> What you are asked to do: Output the lines below exactly, please, from the first line until the line with "of a mask and", counting both.

Stored items from a collection
● ● ● ● ● ● ●

/-- The writable special registers, STAT apart, with the bits that a write reaches and the cycle from which it governs,
counted from issue (R59, R84, R88, R89). -/
def Sys2Proof.Machine.writable : List (Nat × Word × Nat) :=
  [(0x001, 0xFFFF, 5), (0x002, 0xFFFF, 1), (0x003, 0xFFFF0001, 1), (0x005, BitVec.allOnes 64, 1), (0x006, BitVec.allOnes 64, 1),
   (0x020, 0x1FFF, 1), (0x021, BitVec.allOnes 64, 1), (0x022, 0x1FFF, 1), (0x023, BitVec.allOnes 64, 1), (0x024, 0x1FFF, 1),
   (0x025, BitVec.allOnes 64, 1), (0x026, 0x1FFF, 1), (0x027, BitVec.allOnes 64, 1)]

/-- An instruction issued now completes: from L cycles on the special register n of the mode holds v in the bits of a mask and
what it would have held in the others; every other register stands, and nothing else of the machine changes. -/
def Sys2Proof.Machine.State.givesSpecial (s : State) (o : Out) (n L : Nat) (v mask : Word) : Prop :=
  ∃ t, o = .next t ∧ t.cur = s.cur ∧ s.sameBut s.cur.bay t ∧ s.here.sameButFlight t.here ∧
    ∀ N, let b := s.here.land N
      let c := t.here.land N
      (∀ h r, c.scalar h r = b.scalar h r) ∧ (∀ k, c.row k = b.row k) ∧
      (∀ h m, m ≠ n ∨ (m ≤ 1 ∧ h ≠ s.here.handler) → c.special h m = b.special h m) ∧
      (N < s.now + L → c.special s.here.handler n = b.special s.here.handler n) ∧
      (s.now + L ≤ N → c.special s.here.handler n = (b.special s.here.handler n &&& ~~~mask) ||| (v &&& mask))

/-- R285: BEATSET writes DBEAT from sb[15:0] or from the tag of its second word, of either parity; BEATNEXT adds 2 to DBEAT modulo
65,536; both change DBEAT for the bundles issued from the next cycle on (R53), and nothing else.

Exec answers a next state here for: beatset, beatset64, beatnext. -/
def Obligations.BeatRegister : Prop :=
  ∀ (b : Reg) (tag : BitVec 16) (s : State), s.settled b →
    s.givesSpecial (exec (.beatset b) s) 2 1 (BitVec.ofNat 64 ((s.val b).toNat % 65536)) (BitVec.allOnes 64) ∧
    s.givesSpecial (exec (.beatset64 tag) s) 2 1 (BitVec.ofNat 64 tag.toNat) (BitVec.allOnes 64) ∧
    s.givesSpecial (exec .beatnext s) 2 1 (BitVec.ofNat 64 ((s.here.dbeat.toNat + 2) % 65536)) (BitVec.allOnes 64)

/-- WRS, SETF and SETSZ (R84, R88, R89, R228, R283): a write governs from the next cycle, one of fmt from the fifth; SETSZ writes RND and SATD alone. A
WRS of LATECNT or of a read-only register changes nothing, and one of STAT clears the flags where sb holds 1.

FRAME k, issued at cycle c, sets FB to c + k and changes nothing else (R101).

Exec answers a next state here for: wrs, setf, setsz, frame. -/
def Obligations.SpecialWrites : Prop :=
  (∀ (b : Reg) (s : State), s.settled b →
    (∀ x ∈ writable, s.givesSpecial (exec (.wrs (BitVec.ofNat 9 x.1) b) s) x.1 x.2.2 (s.val b &&& x.2.1) (BitVec.allOnes 64)) ∧
    ((∀ p ∈ s.here.pends, p.isFlag = false ∧ p.dest ≠ .special 0 s.here.handler) →
      s.givesSpecial (exec (.wrs 0 b) s) 0 1 0 (s.val b &&& 0x7F)) ∧
    (∀ n ∈ [4, 7, 8, 16, 17, 18, 19, 20, 21, 22, 23, 24],
      s.givesSpecial (exec (.wrs (BitVec.ofNat 9 n) b) s) n 1 0 0) ∧
    s.givesSpecial (exec (.setf b) s) 1 5 (s.val b &&& 0xFFFF) (BitVec.allOnes 64) ∧
    (∀ (m : BitVec 3) (z : Bool), s.givesSpecial (exec (.setsz m z) s) 1 5
      (BitVec.ofNat 64 (m.toNat * 2 ^ 12 + if z then 2 ^ 15 else 0)) 0xF000)) ∧
  (∀ (k : BitVec 9) (s : State), ∃ t, exec (.frame k) s = .next t ∧ t.cur = s.cur ∧ s.sameBut s.cur.bay t ∧
    t.here.fb = s.now + k.toNat ∧ { t.here with fb := s.here.fb } = s.here)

● ● ● ● ● ● ●

> Solution for this exercise:
/-- The writable special registers, STAT apart, with the bits that a write reaches and the cycle from which it governs,
counted from issue (R59, R84, R88, R89). -/
def Sys2Proof.Machine.writable : List (Nat × Word × Nat) :=
  [(0x001, 0xFFFF, 5), (0x002, 0xFFFF, 1), (0x003, 0xFFFF0001, 1), (0x005, BitVec.allOnes 64, 1), (0x006, BitVec.allOnes 64, 1),
   (0x020, 0x1FFF, 1), (0x021, BitVec.allOnes 64, 1), (0x022, 0x1FFF, 1), (0x023, BitVec.allOnes 64, 1), (0x024, 0x1FFF, 1),
   (0x025, BitVec.allOnes 64, 1), (0x026, 0x1FFF, 1), (0x027, BitVec.allOnes 64, 1)]

/-- An instruction issued now completes: from L cycles on the special register n of the mode holds v in the bits of a mask and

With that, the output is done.